I'm gonna have to track down some of Leiber's other writing.  I've read all of the Fafhrd and Gray Mouser and love it  I need to see what his other stuff was like.

----------


## codystarbuck

More great stuff.  I watched SWAT religiously, as a kid, though I barely remember and episode details.  Mostly just the gunplay, the UPS van flying through the street and Robert Urich smiling, while Steve Forrest growled.  The tv episode books are a bast from the past.  My brother had a Happy Days one, based on the episode where Fonzie goes back to school ("Fonzie Drops In," I think).  I used to have a bunch of movie tie-in books and wish I still had some of them.  I had the one for Fitzwilly (I think it was actually an original novel that was adapted; but, it had the tie-in cover) and theLT Robin Crusoe, USN book was hilarious, unlike the actual movie (which was amusing, at best).  Zorro the Gay Blade was a riot on paper; but the film seemed to fall flat, often.  A lot of the best jokes were stepped on, in the delivery, in the film.  It just goes to show how an actor's timing and skill can affect the material.

----------


## Greg Hatcher

I appreciate the appreciation. However, I should note that i am retiring from CBR as of this week's outing. Didn't want to be a diva about it or do a big teary farewell outing or anything, but I am done. I'll be around the forums here and there, certainly, and should have a new online home in a month or so. But honestly i think I've said my piece about comic books and superheroes, after almost eleven years of a weekly column. I don't want to just endlessly repeat stuff, and honestly, the new layout is not conducive to feature writing.

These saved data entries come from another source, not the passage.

-- ==== Sys2Proof/Machine/Operands.lean ====
section
/-! DEFINITION. Every operand form of the commands and the number readings of spec 00_scope.md R10, with the field
functions of a register word (30_encoding.md R79) and the bits of a byte on the wire (20_memory.md R52). Arithmetic is on
mathematical integers (42_register_encoder.md R150). -/

namespace Sys2Proof.Machine

/-- `u8(b)`: the unsigned reading, 0 to 255 (R10). -/
def u8 (b : Byte) : Nat := b.toNat

/-- `s8(b)`: the two's-complement reading, -128 to 127 (R10). -/
def s8 (b : Byte) : Int := if b.toNat < 128 then (b.toNat : Int) else (b.toNat : Int) - 256

/-- `tc8(i) = i mod 256` (R10). -/
def tc8 (i : Int) : Byte := BitVec.ofInt 8 i

/-- `clamp(x, lo, hi)` (R10; D33). -/
def clamp (x lo hi : Int) : Int := if x < lo then lo else if hi < x then hi else x

/-- LUM's operand brought into its range: `clamp(u8(A), 5, 100)` (R142). -/
def lumValue (n : Byte) : Nat := (clamp (u8 n) lumMin lumMax).toNat

/-- An orbit operand brought into its range: `clamp(s8(b), -10, 10)` (R145). -/
def orbValue (b : Byte) : Int := clamp (s8 b) orbMin orbMax

/-- `RegisterWord(a, v) = {a, v}` (R79). -/
def registerWord (a v : Byte) : Word16 := a ++ v

/-- `w[15:8]`, the address byte (R79). -/
def addrByte (w : Word16) : Byte := w.extractLsb' 8 8

/-- `w[7:0]`, the value byte (R79). -/
def valByte (w : Word16) : Byte := w.extractLsb' 0 8

/-- The eight bits of a byte in the order they leave on the data line (R52, R106), for either bit order. -/
def byteBits (order : BitOrder) (b : Byte) : List Bool :=
  match order with
  | .msbFirst => [b.getLsbD 7, b.getLsbD 6, b.getLsbD 5, b.getLsbD 4, b.getLsbD 3, b.getLsbD 2, b.getLsbD 1, b.getLsbD 0]
  | .lsbFirst => [b.getLsbD 0, b.getLsbD 1, b.getLsbD 2, b.getLsbD 3, b.getLsbD 4, b.getLsbD 5, b.getLsbD 6, b.getLsbD 7]

/-- `sext_5(v[4:0])`: the low five bits of a byte as a two's-complement number (R10, R146). -/
def sext5 (b : Byte) : Int := (b.extractLsb' 0 5).toInt

end Sys2Proof.Machine
end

Parting on amicable terms. No villains or anything, it was just time. 

Many thanks again to all who had nice things to say over the years. I assure you it means a lot.

----------


## MRP

Good luck Greg and your column will be missed. If you can, let us know where the new online home will be. Thanks for all the wonderful reading and reminiscing you have provided over the years. 

-M

----------


## codystarbuck

Can't say I am surprised.  I look forward to reading your work in the new environment.

----------


## BatFan

So I don't post much of anything, in fact i've been pretty much a lurker though I had an account on the boards before the wipe in 2014. Anywho, one of the reasons I used to love reading the CSBG blog was because of the great writing of one Mr. Hatcher. Greg, your ability to talk about all things geek and splice humor with pathos is truly a gift. I will miss your articles here at CBR but I agree, the new format is not so great for feature writing and the feedback process. 

Life took me away from reading your fine articles so I have a backlog to get to but I will definitely check out your new online presence if you let us all know about it.

----------


## Greg Hatcher

We can finally announce it. This is our new home: http://atomicjunkshop.com/

If you liked us on CSBG, this is where we are now. All that and more new things too.

----------


## codystarbuck

> We can finally announce it. This is our new home: http://atomicjunkshop.com/
> 
> If you liked us on CSBG, this is where we are now. All that and more new things too.


Yeehaw!!!!!!!!!!!!!!!!!!!!!

----------